The project contains two separate parts. One is to extract the information of molecules from the cif files and compile to pandas dataframe, the other is to use machine learning to analyze the relationship between crystal structure and the band gap. And create an user interface to output the predicted bandgap value.

I. CIF Processing

The first component of the computational material project is the preprocessing of .cif files, which is an international standardized data format that stores the structural information of molecules. We are motivated to provide a tool that does massive reading and data extraction to provide the first step towards any statistical or computational analysis.

Combining with the advanced Materials Project and its API access, we also designed a download function that helps people without computer science context to select materials of interested band gap boundaries, without learning the complex syntax required in the original pymatgen package.

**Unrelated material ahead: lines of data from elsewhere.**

-- ==== Sys2Proof/Certificates/Slice0/Obligations.lean ====
section
/-! DEFINITION. The statements for the provers, family by family of the table. -/
open Sys2Proof Sys2Proof.Machine

/-- A step takes the command at the front of the queue and runs it on the state with the rest of the queue (the queue of
waiting commands is the model's form of the outside: notes/assumptions/1.md). -/
def Obligations.StepRunsTheFrontCommand : Prop :=
  ∀ (c : Instr) (s : State), step { s with pending := c :: s.pending } = exec c s

/-- With no command waiting the block idles: one fabric cycle of 5 ns (R19) passes while the motion die is out of reset, and
nothing at all happens otherwise; every state beside cell time stays. That idling is one cycle long is the model's choice
(notes/assumptions/2.md). -/
def Obligations.EmptyQueueIdles : Prop :=
  ∀ (s : State), s.pending = [] →
    (s.up = true → ∃ t, step s = .next t ∧ t = { s with now := s.now + 5 }) ∧ (s.up = false → step s = .next s)

/-- Every step keeps the canonical form of the register space and of memory. -/
def Obligations.CanonicalFormKept : Prop :=
  ∀ (s t : State), s.Canon → step s = .next t → t.Canon

/-- Every step keeps each channel one-sided: at no time are both transistors of a channel requested on, and while a dead
time runs neither is (R187). -/
def Obligations.OneSidedKept : Prop :=
  ∀ (s t : State), s.OneSided → step s = .next t → t.OneSided

/-- The state after reset is in canonical form and every channel is one-sided. -/
def Obligations.ResetIsSound : Prop :=
  State.reset.Canon ∧ State.reset.OneSided

/-- What reset leaves (R7, R26, R320): the slots are UNBOUND, the sources' severities are the defaults of R357, the cell-tick
period is that of the TICKUS reset value, the queue and memory are empty and no host frame has been sent. -/
def Obligations.ResetValues : Prop :=
  State.reset.pending = [] ∧ (∀ n < 16, State.reset.slotState n = stUnbound ∧ State.reset.kind n = 0) ∧
    (∀ a, State.reset.rdByte a = 0) ∧ State.reset.sent = [] ∧ State.reset.period = 125000 ∧
    State.reset.rd DEV_ID = 0x4832B203#32 ∧ State.reset.get (FLT_SRC_SEV 0) = 3 ∧ State.reset.get (FLT_SRC_SEV 1) = 4 ∧
    State.reset.get RST_CAUSE_CAUSE = 1

/-- A command that is not one of the storing commands leaves every byte of memory, the flash images, OTP and the strap
latches as they are. -/
def Obligations.OnlyStoringCommandsStore : Prop :=
  ∀ (c : Instr) (s t : State), c.stores = false → exec c s = .next t →
    (∀ a, t.rdByte a = s.rdByte a) ∧ t.flash = s.flash ∧ t.otp = s.otp ∧ t.straps = s.straps

/-- A slot command of a writer that does not hold the slot's anchor changes nothing (R287). -/
def Obligations.NonOwnerChangesNothing : Prop :=
  ∀ (s : State) (w : Writer) (n : Fin 16) (v : Word), s.owns w n.val = false →
    ∀ c ∈ [Instr.bindWrite w n v, .engselWrite w n v, .energise w n, .deenergise w n, .clear w n, .svcOut w n, .svcIn w n [],
      .mcfgWrite w n v, .pitchOffer w n v, .flush w n, .go w n, .setpointOffer w n v, .load w n, .ccCfgWrite w n v, .ofscal w n,
      .kcal w n, .align w n, .prCfgWrite w n v, .research w n, .resumecl w n, .ident w n, .ack w n],
      exec c s = .next s

/-- The motion die in reset or off: a command that needs it changes nothing at all (R409, R430), so every command of a slot,
a stream or an engine waits for nothing and does nothing then. -/
def Obligations.NothingWhileDown : Prop :=
  ∀ (s : State) (w : Writer) (n : Fin 16) (k : Fin 32) (e : Fin 20) (v : Word), s.up = false →
    ∀ c ∈ [Instr.cellTick, .bindWrite w n v, .energise w n, .pitchOffer w n v, .enginePassStart e, .read k, .write k, .ctrl k,
      .faultRecord, .st e, .wait e, .programMemoryWrite e 0 v, .logMirror, .commit k], exec c s = .next s

/-- Binding and engine selection (R14, R15, R18): a BIND or ENGSEL write that its checks refuse leaves the register and sets
ERR; a taken one with a KIND leaves the slot IDLE with its fields as written, KIND 0 leaves it UNBOUND; one of KIND 0 during a
presence test waits for its end (R454). -/
def Obligations.BindAndEngineRows : Prop :=
  ∀ (s : State) (w : Writer) (n : Fin 16) (v : Word), s.up = true → s.owns w n.val = true →
    (s.bindErr n v ≠ 0 → fieldOf v (AX_BIND_KIND n) ≠ 0 ∨ s.test n = none →
      ∃ t, exec (.bindWrite w n v) s = .next t ∧ t.rd (AX_BIND n) = s.rd (AX_BIND n) ∧
        t.get (AX_STATE_ERR n) = s.bindErr n v % 16 ∧ t.slotState n = s.slotState n) ∧
    (s.bindErr n v = 0 → fieldOf v (AX_BIND_KIND n) ≠ 0 →
      ∃ t, exec (.bindWrite w n v) s = .next t ∧ t.rd (AX_BIND n) = v &&& bindMask ∧ t.slotState n = stIdle) ∧
    (∀ x : PresTest, s.test n = some x → fieldOf v (AX_BIND_KIND n) = 0 →
      ∃ t, exec (.bindWrite w n v) s = .next t ∧ t.test n = some { x with bind := some (w, v) } ∧ t.regs = s.regs) ∧
    (s.bindErr n v = 0 → fieldOf v (AX_BIND_KIND n) = 0 → s.slotState n ≠ stUnbound → s.test n = none →
      ∃ t, exec (.bindWrite w n v) s = .next t ∧ t.rd (AX_BIND n) = 0#32 ∧ t.slotState n = stUnbound ∧
        (t.gen n).queue = [] ∧ t.get (AX_PITSTART_V n) = 0) ∧
    (s.engselErr n v ≠ 0 →
      ∃ t, exec (.engselWrite w n v) s = .next t ∧ t.rd (AX_ENGSEL n) = s.rd (AX_ENGSEL n) ∧
        t.get (AX_STATE_ERR n) = s.engselErr n v % 16) ∧
    (s.engselErr n v = 0 →
      ∃ t, exec (.engselWrite w n v) s = .next t ∧ t.rd (AX_ENGSEL n) = v &&& 0x3F3F#32 ∧ t.rd (AX_BIND n) = s.rd (AX_BIND n) ∧
        t.slotState n = s.slotState n)

/-- Energising, its end and service (R28): an IDLE slot whose checks are met, with SAFEOFF_N high and no tripped channel,
enters HOLD; a failed check sets its ERR; during SHUTDOWN the command waits. DEENERGISE takes RUN to RAPPEL and HOLD to
SHUTDOWN; when the current is zero the slot is IDLE. CLEAR with no active cause, SVC_OUT and SVC_IN go to the states of the
table. -/
def Obligations.SlotStateRows : Prop :=
  ∀ (s : State) (w : Writer) (n : Fin 16), s.up = true → s.owns w n.val = true →
    (s.slotState n = stIdle → s.energiseErr n = 0 → s.safeoff = false → (s.slotChans n).any s.tripped = false →
      ∃ t, exec (.energise w n) s = .next t ∧ t.slotState n = stHold ∧ t.get (AX_STATE_ENABLEPENDING n) = 0) ∧
    (s.slotState n = stIdle → s.energiseErr n ≠ 0 →
      ∃ t, exec (.energise w n) s = .next t ∧ t.slotState n = stIdle ∧ t.get (AX_STATE_ERR n) = s.energiseErr n % 16) ∧
    (s.slotState n = stShutdown →
      ∃ t, exec (.energise w n) s = .next t ∧ t.slotState n = stShutdown ∧ t.get (AX_STATE_ENABLEPENDING n) = 1) ∧
    (s.slotState n = stRun →
      ∃ t, exec (.deenergise w n) s = .next t ∧ t.slotState n = stRappel ∧ t.get (AX_STATE_STOPREASON n) = 1) ∧
    (s.slotState n = stHold →
      ∃ t, exec (.deenergise w n) s = .next t ∧ t.slotState n = stShutdown ∧ t.get (AX_STATE_STOPREASON n) = 1) ∧
    (s.slotState n = stIdle →
      ∃ t, exec (.deenergise w n) s = .next t ∧ t.slotState n = stIdle ∧ t.get (AX_STATE_ERR n) = 5) ∧
    (s.slotState n = stShutdown → (match (s.cc n).ramp with | .down _ => true | _ => s.isRemote n) = true →
      s.get (AX_BRK_ST_BSTATE n) ≠ 3 → s.bit (AX_STATE_ENABLEPENDING n) = false →
      ∃ t, exec (.shutdownComplete n) s = .next t ∧ t.slotState n = stIdle) ∧
    (s.slotState n = stTripped → s.safeoff = false →
      (s.slotChans n).any (fun c => s.bit (GD_CHSTAT_TRIPACTIVE (c / 8) (c % 8))) = false →
      ∃ t, exec (.clear w n) s = .next t ∧ t.slotState n = stIdle) ∧
    (s.slotState n = stIdle ∨ s.slotState n = stTripped →
      ∃ t, exec (.svcOut w n) s = .next t ∧ t.slotState n = stOos) ∧
    (∀ phys : List Nat, s.slotState n = stOos → ∃ t, exec (.svcIn w n phys) s = .next t ∧ t.slotState n = stIdle)

/-- The cell tick and its period (R19 to R21): a tick instant is the next multiple of the period and is taken once; TICKUS
is taken with no slot energised and a value of 31 to 1000 and applies later, else REFUSED is set; when the change comes
before the next instant of the old period that instant does not occur, and at the change the new period holds and cell time
is a multiple of it. -/
def Obligations.CellTickRows : Prop :=
  ∀ (s : State), s.up = true →
    (s.changeFirst = false →
      ∃ t, exec .cellTick s = .next t ∧ t.now = s.nextTick ∧ t.tickAt = s.nextTick ∧ t.tickLeft = true ∧ t.tickDue = false) ∧
    (∀ v : Word, slots16.any s.energised = false → 31 ≤ fieldOf v CT_TICKCFG_TICKUS → fieldOf v CT_TICKCFG_TICKUS ≤ 1000 →
      ∃ t, exec (.tickusWrite v) s = .next t ∧ t.newTick = some (fieldOf v CT_TICKCFG_TICKUS, s.now, false) ∧ t.period = s.period) ∧
    (∀ v : Word, slots16.any s.energised = true ∨ fieldOf v CT_TICKCFG_TICKUS < 31 ∨ 1000 < fieldOf v CT_TICKCFG_TICKUS →
      ∃ t, exec (.tickusWrite v) s = .next t ∧ t.newTick = s.newTick ∧ t.get CT_TICKCFG_REFUSED = 1 ∧ t.period = s.period) ∧
    (s.changeFirst = true → exec .cellTick s = .next s) ∧
    (∀ (us w : Nat) (stepped : Bool), s.newTick = some (us, w, stepped) → s.changeFirst = true → us < 1024 →
      ∃ t, exec .tickPeriodChange s = .next t ∧ t.newTick = none ∧ t.now = s.periodChangeAt us w ∧ t.period = tickNs us ∧
        s.now ≤ t.now ∧ t.now % max (tickNs us) 1 = 0)

/-- The pitch queue (R38, R50): an offered entry that is well formed and finds room is queued with the next index; one
that is badly formed, or that finds 64 queued, is refused and sets its flag; FLUSH discards every queued entry and counts
them while the running pitch goes on; GO clears QHELD in HOLD or RUN. -/
def Obligations.PitchQueueRows : Prop :=
  ∀ (s : State) (w : Writer) (n : Fin 16), s.up = true → s.owns w n.val = true →
    (∀ v : Word, entryBad ((List.range 7).map (fun i => s.rd (AX_PITQ_IN n i)) ++ [v]) = false → (s.gen n).queue.length < 64 →
      ∃ t, exec (.pitchOffer w n v) s = .next t ∧
        (t.gen n).queue = (s.gen n).queue ++ [(List.range 7).map (fun i => s.rd (AX_PITQ_IN n i)) ++ [v]] ∧
        t.get (AX_PITNEXT_V n) = (s.get (AX_PITNEXT_V n) + 1) % 2 ^ 32 ∧
        t.get (AX_PITQ_LVL_LEVEL n) = (s.gen n).queue.length + 1) ∧
    (∀ v : Word, entryBad ((List.range 7).map (fun i => s.rd (AX_PITQ_IN n i)) ++ [v]) = true →
      ∃ t, exec (.pitchOffer w n v) s = .next t ∧ t.gen n = s.gen n ∧ t.get (AX_PITQ_CTRL_BADPITCH n) = 1 ∧
        t.get (AX_PITNEXT_V n) = s.get (AX_PITNEXT_V n)) ∧
    (∀ v : Word, entryBad ((List.range 7).map (fun i => s.rd (AX_PITQ_IN n i)) ++ [v]) = false → 64 ≤ (s.gen n).queue.length →
      ∃ t, exec (.pitchOffer w n v) s = .next t ∧ t.gen n = s.gen n ∧ t.get (AX_PITQ_CTRL_FULL n) = 1 ∧
        t.get (AX_PITNEXT_V n) = s.get (AX_PITNEXT_V n)) ∧
    (∃ t, exec (.flush w n) s = .next t ∧ (t.gen n).queue = [] ∧ t.get (AX_PITQ_LVL_LEVEL n) = 0 ∧
        t.get (AX_PITFLUSH_V n) = (s.get (AX_PITFLUSH_V n) + (s.gen n).queue.length) % 2 ^ 32 ∧
        (t.gen n).pitch = (s.gen n).pitch ∧ (t.gen n).plan = (s.gen n).plan) ∧
    (s.slotState n = stHold ∨ s.slotState n = stRun →
      ∃ t, exec (.go w n) s = .next t ∧ t.get (AX_PITQ_CTRL_QHELD n) = 0 ∧
        (∀ a, a ≠ AX_PITQ_CTRL n → t.rd a = s.rd a) ∧ t.gens = s.gens)

/-- Setpoints and the gear (R52 to R58): a setpoint offered in
source 2 with room, not late and after every buffered one, joins the buffer as given; a full buffer refuses
it and sets FULL, and another source refuses it with ERR 5; when the coast of a starved slot is over its deceleration
begins; LOAD stages a ratio change, refused while DEN is 0; at a tick instant the staged ratio applies, the remainder moves
into the position fraction and the gear's counters restart. -/
def Obligations.SetpointAndGearRows : Prop :=
  ∀ (s : State) (w : Writer) (n : Fin 16), s.up = true →
    (∀ v : Word, s.owns w n.val = true → s.get (AX_MCFG_SRC n) = 2 → s.slotState n ≠ stUnbound → (s.gen n).points.length < 16 →
      s.nextFree ≤ s.rd64 (AX_SPB_T n) → (∀ q ∈ (s.gen n).points, q.t < s.rd64 (AX_SPB_T n)) →
      ∃ t, exec (.setpointOffer w n v) s = .next t ∧
        (t.gen n).points = (s.gen n).points ++ [{ t := s.rd64 (AX_SPB_T n), p := s.geti (AX_SPB_P_V n) * 2 ^ 32
                                                  v := signedOf 64 (v.toNat * 2 ^ 32 + (s.rd (AX_SPB_V n)).toNat)
                                                  velok := s.bit (AX_SPB_IN0_VELOK n) }] ∧
        t.get (AX_SPB_LVL_LEVEL n) = (s.gen n).points.length + 1 ∧ t.get (AX_LATE_V n) = s.get (AX_LATE_V n) ∧
        t.get (AX_SPORD_V n) = s.get (AX_SPORD_V n)) ∧
    (∀ v : Word, s.owns w n.val = true → s.get (AX_MCFG_SRC n) = 2 → s.slotState n ≠ stUnbound → 16 ≤ (s.gen n).points.length →
      ∃ t, exec (.setpointOffer w n v) s = .next t ∧ t.gens = s.gens ∧ t.get (AX_SPB_LVL_FULL n) = 1) ∧
    (∀ v : Word, s.owns w n.val = true → s.get (AX_MCFG_SRC n) ≠ 2 →
      ∃ t, exec (.setpointOffer w n v) s = .next t ∧ t.gens = s.gens ∧ t.get (AX_STATE_ERR n) = 5) ∧
    ((s.gen n).starving = true → (s.gen n).drift = .coast → (s.gen n).coastLeft = 0 → (s.gen n).segFrom = none →
      ∃ t, exec (.setpointHoldoverExpiry n) s = .next t ∧ (t.gen n).drift = .starveStop ∧ t.regs = s.regs ∧
        ∀ m : Nat, m ≠ n.val → t.gen m = s.gen m) ∧
    (s.owns w n.val = true → s.rd (AX_GEAR_DEN n) ≠ 0#32 →
      ∃ t, exec (.load w n) s = .next t ∧ (t.gen n).gearLoad = true ∧ t.regs = s.regs) ∧
    (s.owns w n.val = true → s.rd (AX_GEAR_DEN n) = 0#32 →
      ∃ t, exec (.load w n) s = .next t ∧ t.get (AX_GEAR_CTRL_REFUSED n) = 1 ∧ t.gens = s.gens) ∧
    ((s.gen n).gearLoad = true → s.tickLeft = true → s.now = s.tickAt → s.rd (AX_GEAR_DEN n) ≠ 0#32 →
      ∃ t, exec (.gearLoadApply n) s = .next t ∧ (t.gen n).gearNum = (s.rd (AX_GEAR_NUM n)).toInt ∧
        (t.gen n).gearDen = (s.rd (AX_GEAR_DEN n)).toNat ∧
        (t.gen n).nxt.p = (s.gen n).nxt.p + (s.get (AX_GEAR_REM_V n) : Int) * 2 ^ 32 / ((s.gen n).gearDen : Int) ∧
        t.get (AX_GEAR_REM_V n) = 0 ∧ t.get (AX_GEAR_ACC_V n) = 0 ∧ t.get (AX_GEAR_APPL_V n) = 0)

In the CIF Processing folder, there is CIF_process.py that could be directly executed from the command line by calling python CIF_process.py. Following the sequential prompt to provide your information, you will be able to obtain a csv file made from either the downloaded data or the local files.

A special note regarding the test file of the CIF processing program:

The test file is named with manualtest* rather than the conventional test naming. It is because the testing file involves the evaluation of the returned raw data and we will ask you to provide confidential information to help the testing. See the prompt in the script for more information.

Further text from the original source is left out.